电子说
SQL 中 Group By
语句大家都很熟悉, 根据指定的规则对数据进行分组 ,常常和聚合函数一起使用。
比如,考虑有表 dealer
,表中数据如下:
id (Int) | city (String) | car_model (String) | quantity (Int) |
---|---|---|---|
100 | Fremont | Honda Civic | 10 |
100 | Fremont | Honda Accord | 15 |
100 | Fremont | Honda CRV | 7 |
200 | Dublin | Honda Civic | 20 |
200 | Dublin | Honda Accord | 10 |
200 | Dublin | Honda CRV | 3 |
300 | San Jose | Honda Civic | 5 |
300 | San Jose | Honda Accord | 8 |
如果执行 SQL 语句 SELECT id, sum(quantity) FROM dealer GROUP BY id ORDER BY id
,会得到如下结果:
+---+-------------+
| id|sum(quantity)|
+---+-------------+
|100| 32|
|200| 33|
|300| 13|
+---+-------------+
上述 SQL 语句的意思就是对数据按 id
列进行分组,然后在每个分组内对 quantity
列进行求和。
Group By
语句除了上面的简单用法之外,还有更高级的用法,常见的是 Grouping Sets
、RollUp
和 Cube
,它们在 OLAP 时比较常用。其中,RollUp
和 Cube
都是以 Grouping Sets
为基础实现的,因此,弄懂了 Grouping Sets
,也就理解了 RollUp
和 Cube
。
本文首先简单介绍 Grouping Sets
的用法,然后以 Spark SQL 作为切入点,深入解析 Grouping Sets
的实现机制。
Spark SQL 是 Apache Spark 大数据处理框架的一个子模块,用来处理结构化信息。它可以将 SQL 语句翻译多个任务在 Spark 集群上执行, 允许用户直接通过 SQL 来处理数据 ,大大提升了易用性。

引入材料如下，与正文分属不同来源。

-- ==== Sys2Proof/Machine/Mx.lean ====
section
/-!
DEFINITION. The matrix engine: MX instructions, plane loads, row injections, row completions, and the completion of the
other queued instructions (R268-R295).
-/

namespace Sys2Proof.Machine

open Host (Outcome)

/-! ### Formats and the state at a claim -/

/-- The format of an operand window (R275). -/
def fmtOf (w : Nat) : MxFmt :=
  match w with
  | 1 => .lns8
  | 2 => .lns16
  | 5 => .int8g
  | 6 => .int4g
  | _ => .none

def MxFmt.isInt (f : MxFmt) : Bool := f == .int8g || f == .int4g

/-- Elements of a K row (R275). -/
def MxFmt.elems (f : MxFmt) : Nat :=
  match f with
  | .lns16 => 24
  | .int4g => 96
  | _ => 48

/-- The group size of a code (R283). -/
def groupSize (code : Nat) : Nat := if code = 0 then 48 else if code = 1 then 96 else 192

/-- A closed group (R284). -/
def MxGroup.clear : MxGroup := ⟨0, 0, 0, List.replicate 64 0, List.replicate 64 0, List.replicate 64 false⟩

/-- The engine after a claim (R269). -/
def MxState.claimed : MxState where
  plane0 := List.replicate 3072 0
  plane1 := List.replicate 3072 0
  poison0 := List.replicate 3072 false
  poison1 := List.replicate 3072 false
  fmt0 := .none
  fmt1 := .none
  active := false
  acc := Vector.replicate 64 (Vector.replicate 64 0)
  groups := Vector.replicate 64 MxGroup.clear
  q := false
  tables := none
  flags := 0
  queue := []
  rows := []
  qmi := []
  qmo := []
  cut := 0
  cutWords := 0
  lastInj := none
  claim := (0, 0)
  rowNo := 0
  far := false

/-- Every earlier matrix instruction has completed. -/
def MxState.idle (x : MxState) : Bool := x.queue.isEmpty && x.rows.isEmpty

/-! ### The state the queued instructions will leave (R273) -/

/-- What the checks at issue read: ACTIVE, plane formats, Q, tables, and each row's position and index. -/
structure MxPred where
  active : Bool
  fmt0 : MxFmt
  fmt1 : MxFmt
  q : Bool
  tables : Option (Nat × Nat × Nat)
  grp : List (Nat × Nat)
deriving DecidableEq, Repr

/-- The position and index after `n` blocks of 48 elements, with group size `g` (R284). -/
def grpAdvance (g : Nat) : Nat → Nat × Nat → Nat × Nat
  | 0, p => p
  | n + 1, p => grpAdvance g n (if p.1 + 48 = g then (0, p.2 + 1) else (p.1 + 48, p.2))

def MxPred.size (p : MxPred) : Nat := (p.tables.map fun t => groupSize t.2.2).getD 48

/-- One more row of a format into accumulator row `a`. -/
def MxPred.addRow (p : MxPred) (f : MxFmt) (a : Nat) : MxPred :=
  if f.isInt then { p with grp := p.grp.modify a (grpAdvance p.size (f.elems / 48)) } else p

/-- Rows `a` to `a + n - 1` cleared. -/
def MxPred.zero (p : MxPred) (a n : Nat) : MxPred :=
  { p with grp := p.grp.mapIdx fun i g => if a ≤ i ∧ i < a + n then (0, 0) else g }

def MxPred.fmt (p : MxPred) : MxFmt := if p.active then p.fmt1 else p.fmt0

/-- The effect of one queued instruction on what the checks read. -/
def MxPred.after (p : MxPred) (t : MxTask) : MxPred :=
  match t with
  | .mldw _ _ f _ => if p.active then { p with fmt0 := f } else { p with fmt1 := f }
  | .mswap => { p with active := !p.active }
  | .mstream _ _ _ n a0 z _ next _ =>
    let p' := if z && next == 0 then p.zero a0 n else p
    (List.range (n - next)).foldl (fun p i => p.addRow p.fmt (a0 + next + i)) p'
  | .mzero f c => p.zero f c
  | .mstore _ _ _ _ _ _ _ => p
  | .mmode q => { p with q := q }
  | .mscale w a c => { p with tables := some (w, a, c) }

/-- The state that the rows in flight and the queued instructions will leave. -/
def MxState.pred (x : MxState) : MxPred :=
  let now : MxPred := ⟨x.active, x.fmt0, x.fmt1, x.q, x.tables, x.groups.toList.map fun g => (g.gp, g.gi)⟩
  x.queue.foldl MxPred.after (x.rows.foldl (fun p r => p.addRow r.fmt r.acc) now)

/-! ### Checks at issue (R272) -/

/-- The owner's engine, or MXFAULT 1 (R271). -/
def needEngine (s : State) : Res Engine :=
  match ownEngine s with
  | some e => .ok e
  | none => raise cMXFAULT 1

/-- Ranges of stored bytes of an operand: the first byte and the length of each. -/
abbrev Ranges := List (Nat × Nat)

/-- The pages the ranges meet, in order. -/
def rangePages (rs : Ranges) : List Nat :=
  (rs.flatMap fun r => (List.range ((r.1 + r.2 + 4095) / 4096 - r.1 / 4096)).map (r.1 / 4096 + ·)).eraseDups

/-- The pointer to the first byte of the ranges that lies in a page, at the page's new place (R176). In the byte the operand's pointer
names it is the same element: its place within the byte goes with it. -/
def movedPtr (p : W64) (rs : Ranges) (page : Nat) (t : Tomb) (s : State) : W64 :=
  let w := ptrWin p
  let b := ((rs.find? fun r => decide (r.1 < (page + 1) * 4096 ∧ page * 4096 < r.1 + r.2)).map fun r =>
    Nat.max r.1 (page * 4096)).getD (page * 4096)
  let part := if b = ptrOff p / winScale w then ptrOff p % winScale w else 0
  let o := (t.newPage * 4096 + b % 4096) * winScale w + part
  ptrWithOff (mkPtr (vfFrame s s.vfid) t.newCore w 0) (o % 2 ^ 20) (decide (winEnd w ≤ o))

/-- Resolution, release (demoted as R215 gives), charge, dies and STALE of an operand of `stored` charged bytes (R272, R276, R277). `last` is the
end of the operand in window bytes from the pointer's offset; `align` its alignment in window bytes. -/
def mxOperand (p : W64) (align last : Nat) (rs : Ranges) (stored : Nat) (s : State) : Res (Nat × State) := do
  coordHead p s
  must (decide (ptrOff p % align = 0)) cMISALIGN p
  must (decide (ptrOff p + last ≤ winEnd (ptrWin p))) cCOORD p
  let core := ptrCore p s
  must ((rangePages rs).all fun g => ownsPage s s.vfid core g) cCOORD p
  alive (.core core) p s
  let sc := mxScope (dieOf core != dieOf s.cur)
  let t ← releaseReady (demote sc s).1 s
  let s1 := (demote sc t).2
  let s2 ← charge (chargeOf s (.core s.cur) (.core core) stored) s1
  let s3 := addEvent 0x09 (flits s (.core s.cur) (.core core) stored) (touchHome (.core core) s2)
  match (rangePages rs).find? fun g => (tombOf s core g).isSome with
  | some g =>
    match tombOf s core g with
    | some t => .error (.trap cSTALE 0 (movedPtr p rs g t s) (some s3))
    | none => .ok (core, s3)
  | none => .ok (core, s3)

/-- Enter the command queue, as an engine push: earlier loads have their values, no fence holds it, and every acknowledgement owed has
come (R205, R212, R226). With 8 entries the core waits, and for a pending AMO (R209, R272). -/
def mxEnqueue (e : Engine) (t : MxTask) (s0 : State) : Res State := do
  let s1 ← fenceGate false true (fixReads s0)
  let s ← acksDone s1
  if s.ctx.amo.isSome || decide (8 ≤ e.mx.queue.length) then wait
  else .ok (setEngine e.cell (fun x => { x with queue := x.queue ++ [t] }) s)

/-- The operand pointer's stored byte. -/
def ptrByte (p : W64) : Nat := ptrOff p / winScale (ptrWin p)

/-! ### Ownership (R269, R270) -/

/-- MCLAIM (R269). -/
def execMclaim (rd : Reg) (s : State) : Outcome State Fault Refusal :=
  finish4 s do
    match cellEngine s with
    | none =>
      let cell := cellOf s.cur
      let n := ((s.claims.find? fun e => e.1 == cell).map (·.2)).getD 0
      let e : Engine := ⟨cell, s.ctx.claimKey, s.cur, { MxState.claimed with claim := (cell, n) }⟩
      putPlain rd 0 [] (setSt (fun t => { t with mclaimed := true }) { s with
        engines := s.engines ++ [e]
        claims := (cell, n + 1) :: s.claims.filter fun e => e.1 != cell })
    | some _ => putPlain rd (if (ownEngine s).isSome then 0 else 1) [] s

/-- The wait of MFREE and of an owner's EXIT (R270): from its issue the engine only finishes what it can finish. -/
def freeEngine (s : State) : Option State :=
  match ownEngine s with
  | none => some s
  | some e =>
    if e.mx.idle then
      some (setSt (fun t => { t with mclaimed := false }) { s with engines := s.engines.filter (·.cell != e.cell) })
    else none

/-- The state in which MFREE or EXIT has issued and waits for its engine: what is queued now comes before it. -/
def drainEngine (s : State) : State :=
  match ownEngine s with
  | none => s
  | some e => setEngine e.cell (fun x => { x with cut := x.queue.length, cutWords := x.qmi.length }) s

/-- MFREE (R270). -/
def execMfree (s : State) : Outcome State Fault Refusal :=
  match needEngine s with
  | .error e => finish4 s (.error e)
  | .ok _ =>
    match freeEngine s with
    | some t => finish4 s (.ok t)
    | none => .next (drainEngine s)

/-! ### Planes (R278, R279) -/

/-- An operand pointer of MLDW or MSTREAM names an allowed window (R275). -/
def mxPtrOk (p : W64) : Bool := isCoord p && fmtOf (ptrWin p) != .none

/-- MLDW (R278). -/
def execMldw (rs1 : Reg) (s : State) : Outcome State Fault Refusal :=
  finish4 s do
    let p ← readReg rs1 s
    let e ← needEngine s
    must (mxPtrOk p) cMXFAULT 2
    let sc := winScale (ptrWin p)
    let (core, s1) ← mxOperand p (16 * sc) (3072 * sc) [(ptrByte p, 3072)] 3072 s
    let s2 ← mxEnqueue e (.mldw core (ptrByte p) (fmtOf (ptrWin p)) false) s1
    .ok (popAll [rs1] s2)

/-- MSWAP (R279). -/
def execMswap (s : State) : Outcome State Fault Refusal :=
  finish4 s do
    let e ← needEngine s
    mxEnqueue e .mswap s

/-! ### Streams (R280, R285) -/

/-- The byte offset of the descriptor of a table word (R284). -/
def tableOff (tab i : Nat) : Nat := fld tab 0 20 + 4 * i

/-- A table word as a pointer. -/
def tablePtr (tab : Nat) : W64 := w64 (2 ^ 63 + tab)

/-- A descriptor lies in its table core's storage, and that core in the frame. -/
def tableFits (s : State) (tab i : Nat) : Bool :=
  (vfFrame s s.vfid).holds (fld tab 34 3) (fld tab 30 4) (fld tab 26 4) && decide (tableOff tab i + 4 ≤ 0x30000)

/-- The descriptors the closing groups of a stream will read lie in their table core's storage and frame (R285): the largest
index of each row's closing groups, for the activation table with its row, for the weight table with column 63. DESIGN CHOICE (log
107): the rows are checked in order, each for its activation descriptor and then for its weight descriptors, and TVAL names the table of
the first that lies outside. -/
def tablesOk (s : State) (p : MxPred) (e : Nat) (a0 n : Nat) : Res Unit :=
  match p.tables with
  | none => raise cMXFAULT 6
  | some (wt, act, code) =>
    let g := groupSize code
    (List.range n).foldlM (fun _ i =>
      let st := p.grp.getD (a0 + i) (0, 0)
      let closes := (grpAdvance g (e / 48) st).2 - st.2
      if closes = 0 then .ok ()
      else do
        let gi := st.2 + closes - 1
        must (tableFits s act (64 * gi + a0 + i)) cCOORD (tablePtr act)
        must (tableFits s wt (64 * gi + 63)) cCOORD (tablePtr wt)) ()

/-- The INT and LNS group checks of R285. -/
def streamGroups (s : State) (p : MxPred) (f : MxFmt) (a0 n : Nat) (pb : Bool) : Res Unit :=
  if f.isInt then do
    must (!p.q && p.tables.isSome) cMXFAULT 6
    let after := (List.range n).map fun i => grpAdvance p.size (f.elems / 48) (p.grp.getD (a0 + i) (0, 0))
    must (!(pb && after.any fun g => g.1 != 0)) cMXFAULT 7
    tablesOk s p f.elems a0 n
  else must ((List.range n).all fun i => (p.grp.getD (a0 + i) (0, 0)).1 == 0) cMXFAULT 7

/-- MSTREAM (R280). A base of z takes the rows from qmi. DESIGN CHOICE (log 107): the group checks of R285 find the rows as the stream's
own Z leaves them, so that a stream with Z = 1 raises no MXFAULT 7 for a group that an earlier one left open. -/
def execMstream (rs1 rs2 : Reg) (s : State) : Outcome State Fault Refusal :=
  finish4 s do
    let p ← readReg rs1 s
    let v ← readReg rs2 s
    let e ← needEngine s
    must (decide (fld v.toNat 40 24 = 0 ∧ fld v.toNat 26 6 = 0)) cMXFAULT 5
    let n := fld v.toNat 0 16
    let a0 := fld v.toNat 16 8
    let st := if fld v.toNat 32 8 = 0 then 1 else fld v.toNat 32 8
    let z := v.getLsbD 24
    let pb := v.getLsbD 25
    must (decide (a0 + n ≤ 64)) cMXFAULT 4
    if n = 0 then .ok (popAll [rs2] s)
    else
      let pr0 := e.mx.pred
      let f := pr0.fmt
      must (f != .none) cMXFAULT 3
      must (rs1 == .z || mxPtrOk p) cMXFAULT 2
      must (rs1 == .z || fmtOf (ptrWin p) == f) cMXFAULT 3
      let pr := if z then pr0.zero a0 n else pr0
      streamGroups s pr f a0 n pb
      if rs1 = .z then
        let s1 ← mxEnqueue e (.mstream none 0 st n a0 z pb 0 s.ctx.sys.evsel) s
        .ok (popAll [rs2] s1)
      else
        let sc := winScale (ptrWin p)
        let rs := (List.range n).map fun i => (ptrByte p + i * st * 48, 48)
        let (core, s1) ← mxOperand p (16 * sc) (((n - 1) * st * 48 + 48) * sc) rs (n * 48) s
        let s2 ← mxEnqueue e (.mstream (some core) (ptrByte p) st n a0 z pb 0 s.ctx.sys.evsel) s1
        .ok (popAll [rs2] s2)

Spark SQL 官方文档中 SQL Syntax 一节对 Grouping Sets
语句的描述如下:
Groups the rows for each grouping set specified after GROUPING SETS. (... 一些举例) This clause is a shorthand for a
UNION ALL
where each leg of theUNION ALL
operator performs aggregation of each grouping set specified in theGROUPING SETS
clause. (... 一些举例)
也即,Grouping Sets
语句的作用是指定几个 grouping set 作为 Group By
的分组规则,然后再将结果联合在一起。它的效果和, 先分别对这些 grouping set 进行 Group By
分组之后,再通过 Union All 将结果联合起来 ,是一样的。
比如,对于 dealer
表,Group By Grouping Sets ((city, car_model), (city), (car_model), ())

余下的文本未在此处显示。